• Problem statement: Produce word for word the lines of the data below running from the one that has "match acc.1[f.word]? with" to the one that has "the item's error", inclusive, and no others.

• Dataset excerpts:

/-- What the retirement of a unit means (R253).  A memory unit that a job's data are in is out of allocation once they have left it; `job`
is that job. -/
def State.retireUnit (s : State) (k : PlaneIx) (block index job : Nat) : State :=
  let s := if job = 0 then s else s.updPlane k fun p => { p with retHeld := (block, index, job) :: p.retHeld }
  match block with
  | 1 =>
    let d := devLane k (Fin.ofNat 16 index)
    let s := (s.laneDown d 7 .disabled).updLane d fun l => { l with retired := true }
    if (s.lane d).st = .disabled then s.updLane d fun l => l.laserStop.clockStop
    else s.setLane d .disabled fun l => { l.laserStop.clockStop with ready := false, plock := false, echoOk := false }
  | 2 => s.updPlane k fun p => { p with retCells := index :: p.retCells }
  | 5 => s.updPlane k fun p => { p with retSlots := index :: p.retSlots }
  | 8 => s.updPlane k fun p => { p with retScratch := index :: p.retScratch }
  | 9 => s.updPlane k fun p => { p with retHbm := index :: p.retHbm }
  | _ => s.retirePlane k false

/-- An error on a plane (R244): its record, and observation or retirement of the unit it names. -/
def State.error (s : State) (k : PlaneIx) (e : ErrInfo) : State :=
  let unit := obsUnit e.block e.index
  let (obs, entered, retired) := obsError (s.plane k).obs e.block unit s.host.obsretire
  let disp := e.disp ||| (if entered then dObsEnt else 0) ||| (if retired then dRetired else 0)
  let s := s.writeRecord k e disp !entered
  let s := s.updPlane k fun p => { p with obs := obs }
  if retired then
    let s := s.updPlane k fun p => { p with obs := p.obs.filter fun o => !(o.block == e.block && o.unit == unit) }
    s.retireUnit k e.block e.index e.job
  else s

/-- A record of the host port block: its own series, log of 256, and clock, and no occupancy, which is a plane's (R245, R248); the
temperature and voltage of a plane it is not on are free readings. -/
def State.hostRecord (s : State) (e : ErrInfo) (disp : Nat) (underObs : Bool) : State :=
  let h := s.host
  let count := (h.herrCounts.lookup e.block).getD 0 + 1
  let (n, s) := s.takeFresh
  let rd (i : Nat) : Nat := (Config.reading (4 * n + i)).toNat
  let step := ((planesOf 255).filterMap fun k => (s.pjob k e.job).map (·.orec.step)).headD 0
  let r : ErrRec :=
    { eseq := h.herrcnt, eplane := 255, eblock := e.block, eclass := e.cls, edisp := BitVec.ofNat 8 disp, eindex := e.index,
      ecount := count, ejob := e.job, eop := e.op, eopk := e.opk, estep := step, etime := h.hpcnt, etemp := signed 16 (rd 2 % 65536),
      evcore := rd 3 % 65536, ebits := e.bits, eword := e.word, ekernel := 255, eredund := e.redund + (if underObs then 4 else 0) }
  let (log, lost) := logAdd h.herrLog 256 r
  let s := s.updHost fun h => { h with
    herrLog := log, herrcnt := h.herrcnt + 1, herrlost := if lost then satAdd 32 h.herrlost 1 else h.herrlost,
    herrCounts := (e.block, count) :: h.herrCounts.filter (·.1 != e.block) }
  let s := if lost then s.setErrsum [esErrLost] else s
  let s := s.setErrsum (esHErr :: recBits disp)
  if disp / 16 % 8 = 0 then s else s.report 0xF008 0 e.job 0 (errBytes r)

/-- An error of a combiner chain (R242, R253): a retired chain is left out and shows in `CHAINOUT`. -/
def State.combError (s : State) (chain : Nat) (e : ErrInfo) : State :=
  let entry := s.comb.obs.find? fun o => o.unit == chain
  let (obs, entered, retired) := obsError s.comb.obs 0x0C chain s.host.obsretire
  let disp := e.disp ||| (if entry.isNone && entered then dObsEnt else 0) ||| (if retired then dRetired else 0)
  let s := s.hostRecord { e with block := 0x0C, index := chain } disp entry.isSome
  let s := { s with comb := { s.comb with obs := obs } }
  if retired then
    let s := { s with comb := { s.comb with obs := s.comb.obs.filter (·.unit != chain) } }
    s.setHpFault chain
  else s

/-- A bucket share is poisoned on a plane (R67): the share's flag and the plane's flag word. -/
def State.poison (s : State) (k : PlaneIx) (id b : Nat) : State :=
  s.updPJob k id fun pj =>
    { (pj.updShare b fun h => { h with poisoned := true }) with stepFlags := { pj.stepFlags with poisoned := true } }

/-- A bucket share's overflow flag (R65, R113). -/
def State.overflow (s : State) (k : PlaneIx) (id b : Nat) : State :=
  s.updPJob k id fun pj =>
    { (pj.updShare b fun h => { h with overflow := true }) with stepFlags := { pj.stepFlags with overflow := true } }

/-! ### Checked items (R237 to R243) -/

/-- Counts one check item of a block under SAMPLED (blocks 0x04, 0x06, 0x07); the item whose count is a multiple of 64 is
checked (R237). -/
def Plane.sample (p : Plane) (block : Nat) : Bool × Plane :=
  match block with
  | 4 => (p.sampAdd % 64 == 0, { p with sampAdd := p.sampAdd + 1 })
  | 6 => (p.sampVec % 64 == 0, { p with sampVec := p.sampVec + 1 })
  | 7 => (p.sampMat % 64 == 0, { p with sampMat := p.sampMat + 1 })
  | _ => (false, p)

/-- Whether the next item of a block is checked: FULL or observation always, SAMPLED one in 64 (R237, R250). -/
def State.itemChecked (s : State) (k : PlaneIx) (block redund : Nat) : Bool × State :=
  let p := s.plane k
  if redund = 1 then
    let (b, p) := p.sample block
    (b || p.observed block, s.setPlane k p)
  else (redund = 2 || p.observed block, s)

/-- The physical lane that computes logical lane `i` under assignment `a` (R239). -/
def physLane (block i a : Nat) : Nat :=
  match block with
  | 4 => (i + 32 * a) % 128
  | 6 => (i + 128 * a) % 512
  | _ => (i + (if a = 1 then 64 else if a = 2 then 32 else 0)) % 128

/-- One word after the comparison and majority of R240 and R241: the word that stands, and the suspect assignment (0 the primary's
lane, 1 the check's) or an unresolved word. -/
inductive Verdict
  | agreed
  | primaryStood
  | checkStood
  | unresolved
deriving DecidableEq, Repr, Inhabited

/-- The majority of R241 for one word under its disturbances. -/
def settleWord (w : W32) (f : WordFault) (checked : Bool) : W32 × Verdict :=
  let a := w ^^^ f.primary
  let b := w ^^^ f.check
  let c := w ^^^ f.third
  if !checked || a = b then (a, .agreed)
  else if c = a then (a, .primaryStood)
  else if c = b then (b, .checkStood)
  else (a, .unresolved)

/-- The words of an item as its unit delivers them, with a verdict for each disturbed word: (position, true word, fault, verdict). -/
def settleItem (ws : List W32) (fs : List WordFault) (checked : Bool) : List W32 × List (Nat × W32 × WordFault × Verdict) :=
  fs.foldl (fun acc f =>
    match acc.1[f.word]? with
    | none => acc
    | some w =>
      let r := settleWord w f checked
      (acc.1.set f.word r.1, acc.2 ++ [(f.word, w, f, r.2)])) (ws, [])

/-- The most frequent entry of a list of physical lanes, the lowest in a tie (R241). -/
def suspectLane (ls : List Nat) : Nat :=
  (ls.foldl (fun best l => if ls.count l > ls.count best || (ls.count l = ls.count best && l < best) then l else best) (ls.headD 0))

/-- Runs a check item through its unit (R240, R241, R244): the words that stand, whether the item is unresolved, and the state with
the item's error record. `lane` gives the logical lane of a word position. -/
def State.checkItem (s : State) (k : PlaneIx) (redund : Nat) (e : ErrInfo) (ws : List W32) (fs : List WordFault)
    (lane : Nat → Nat) : List W32 × Bool × State :=
  let (checked, s) := s.itemChecked k e.block redund
  let (out, vs) := settleItem ws fs checked
  let bad := vs.filter fun v => v.2.2.2 != .agreed
  let unres := (bad.filter fun v => v.2.2.2 == .unresolved).mergeSort fun a b => a.1 ≤ b.1
  match unres with
  | v :: _ =>
    let a := v.2.1 ^^^ v.2.2.1.primary
    (out, true, s.error k { e with
      cls := 5, index := physLane e.block (lane v.1) 0, disp := dRetried ||| e.final, bits := v.2.2.1.primary ^^^ v.2.2.1.check,
      word := a, redund := redund })
  | [] =>
    if bad.isEmpty then (out, false, s)
    else
      let suspects := bad.map fun v => physLane e.block (lane v.1) (if v.2.2.2 == .primaryStood then 1 else 0)
      let sus := suspectLane suspects
      let named := (bad.find? fun v => physLane e.block (lane v.1) (if v.2.2.2 == .primaryStood then 1 else 0) == sus).getD default
      let win := named.2.2.2 == .checkStood
      (out, false, s.error k { e with
        cls := if win then 4 else 3, index := sus, disp := dRetried ||| dRetryOk ||| (if win then dCheckWin else 0),
        bits := named.2.2.1.primary ^^^ named.2.2.1.check, word := out.getD named.1 0, redund := redund })

/-- A read of stored data whose byte parity fails `n` times (R63, R244): the first record, and after a failed retry the second,
which carries what follows from it.  Says whether the data stayed unreadable. -/
def State.parityRead (s : State) (k : PlaneIx) (e : ErrInfo) (n : Nat) : Bool × State :=
  if n = 0 then (false, s)
  else if n = 1 then (false, s.error k { e with cls := 1, disp := dRetried ||| dRetryOk })
  else
    let s := s.error k { e with cls := 1, disp := dRetried }
    (true, s.error k { e with cls := 1, disp := dSecond ||| e.final })

/-- A stored frame whose parity fails as a stage reads it is discarded: its bytes (R177), or its entry in queue or hold list `q` (R236). -/
def State.loseStored (s : State) (k : PlaneIx) (f : Frame) (x : StoredFault) (q : Nat) : State :=
  let e : ErrInfo := { block := 3, cls := 2, index := q, job := f.hdr.job, op := f.hdr.op, opk := 2, bucket := f.hdr.bucket, chunk := f.hdr.chunk }
  (s.frmDrop k).error k (match x with
    | .bytes i m => { e with block := 2, cls := 1, index := i, bits := m, word := BitVec.ofNat 32 i }
    | _ => e)

/-- A retired unit that still holds data of a job on the plane (R253). -/
def Plane.stillHolds (p : Plane) (block index : Nat) : Bool :=
  p.retHeld.any fun x => x.1 == block && x.2.1 == index &&
    (if block = 9 then p.jobs.any (·.id == x.2.2) else p.retained.any fun r => r.job == x.2.2)

/-- The job counters in the order of the counter sets 1 to 6 of R297. -/
def jobCounters : List JCtr :=
  [.frmRej, .frmStale, .dupChunk, .quotaRef, .qRounds, .redTmo, .spillBkt, .slotHwm, .precBlk, .rootRef, .rootRej, .refLate,
   .gathers, .gathCoal, .gathHeld, .gathRej, .genRej, .stashHit, .stashRel, .masterRg, .prefHit, .prefDrop, .elided, .retSend, .resend,
   .billGB, .billYB, .billGF, .billYF, .meterDrop, .partDrop, .digCmp, .digMiss, .expelled, .rebuilds, .rebuildRs, .syncSat, .ckptWait]

/-- The lane counters in the order of the lane sets of R297. -/
def laneCounters : List LCtr :=
  [.frmSize, .frmCrc, .frmStomp, .frmPar, .frmMal, .ovfDrop, .peerDrop, .downDrop, .gateHold, .shapeWait,
   .downCnt, .losCnt, .fecCor, .fecSym, .fecUnc, .blkErr, .trainErr, .polFlip, .idleDel]

/-- The plane counters. -/
def planeCounters : List PCtr := [.frmDrop, .peerWait, .bufLeak, .bufDup, .testLate, .errLost]

/-- A counter of a set at a position, set to 0. -/
def ctrZero {α : Type} [BEq α] (names : List α) (cs : List (α × Nat)) (n : Nat) : List (α × Nat) :=
  match names[n]? with
  | some c => ctrSet cs c 0
  | none => cs

/-- A record of the plane's log fails parity: it is replaced by a record of class 2 that names the log (R236; the log lies in the general
cores' memory, block 0x0B, R248). -/
def State.loseRecord (s : State) (k : PlaneIx) (n : Nat) : State :=
  let s := s.error k { block := 0x0B, cls := 2 }
  s.updPlane k fun p =>
    match p.errLog[n]?, p.errLog.getLast? with
    | some old, some new => { p with errLog := (p.errLog.set n { new with eseq := old.eseq }).dropLast }
    | _, _ => p

/-- A held frame's list entry fails parity: the entry is dropped and the frame it named is lost (R236). -/
def State.loseHeld (s : State) (k : PlaneIx) (n : Nat) : State :=
  match (s.plane k).held[n]? with
  | none => s
  | some h => (s.updPlane k fun p => { p with held := p.held.eraseIdx n }).loseStored k h.frame .entry 0

/-- A parity failure in a control structure (R236): one copy of a duplicated structure is rewritten from the other; both retire the
plane; bucket state poisons the bucket (the result's Bool); a counter is set to 0; a shaper bucket is filled at the next refill; a log record is
replaced; a held entry is dropped.  For a synchronisation value, whose job index `e.index` gives, `EWORD` shows the physical object's number
(R156).  A word of a shard that is read for a gather, digest or checkpoint fails as data (R244). -/
def State.ctlFault (s : State) (k : PlaneIx) (e : ErrInfo) (c : CtlFault) : Bool × State :=
  let word (n : Nat) : W32 := if n = 2 then BitVec.ofNat 32 (((s.pjob k e.job).bind fun j => j.syncPhys[e.index]?).getD 0) else e.word
  let counter (f : Plane → Plane) : State := (s.error k { e with block := 0x0B, cls := 2, index := 0 }).updPlane k f
  match c with
  | .none => (false, s)
  | .oneCopy n => (false, s.error k { e with block := 0x0A, cls := 2, index := n, disp := dRetried ||| dRetryOk, word := word n })
  | .bothCopies n =>
    let s := s.error k { e with block := 0x0A, cls := 2, index := n, disp := dRetired, word := word n }
    (false, if (s.plane k).ps = .retired then s else s.retirePlane k false)
  | .bucketState => (true, s.error k { e with block := 0x05, cls := 2, disp := dPoison })
  | .counter n => (false, counter fun p => p.updPJob e.job fun j => { j with ctrs := ctrZero jobCounters j.ctrs n })
  | .laneCounter l n => (false, counter fun p => p.updLane l fun x => { x with ctrs := ctrZero laneCounters x.ctrs n })
  | .planeCounter n => (false, counter fun p => { p with ctrs := ctrZero planeCounters p.ctrs n })
  | .drrTurn l => (false, counter fun p => p.updPJob e.job fun j => { j with drrTurns := j.drrTurns.filter (·.1 != l.val) })
  | .shaper l => (false, counter fun p => p.updLane l fun x => { x with shapeBad := true })
  | .logRecord n => (false, s.loseRecord k n)
  | .heldEntry n => (false, s.loseHeld k n)
  | .shardWord b index fails =>
    let r := s.parityRead k { e with block := 9, cls := 0, index := index, bucket := b } fails
    (false, if r.1 then r.2.poison k e.job b else r.2)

• Answer below:
    match acc.1[f.word]? with
    | none => acc
    | some w =>
      let r := settleWord w f checked
      (acc.1.set f.word r.1, acc.2 ++ [(f.word, w, f, r.2)])) (ws, [])

/-- The most frequent entry of a list of physical lanes, the lowest in a tie (R241). -/
def suspectLane (ls : List Nat) : Nat :=
  (ls.foldl (fun best l => if ls.count l > ls.count best || (ls.count l = ls.count best && l < best) then l else best) (ls.headD 0))

/-- Runs a check item through its unit (R240, R241, R244): the words that stand, whether the item is unresolved, and the state with
the item's error record. `lane` gives the logical lane of a word position. -/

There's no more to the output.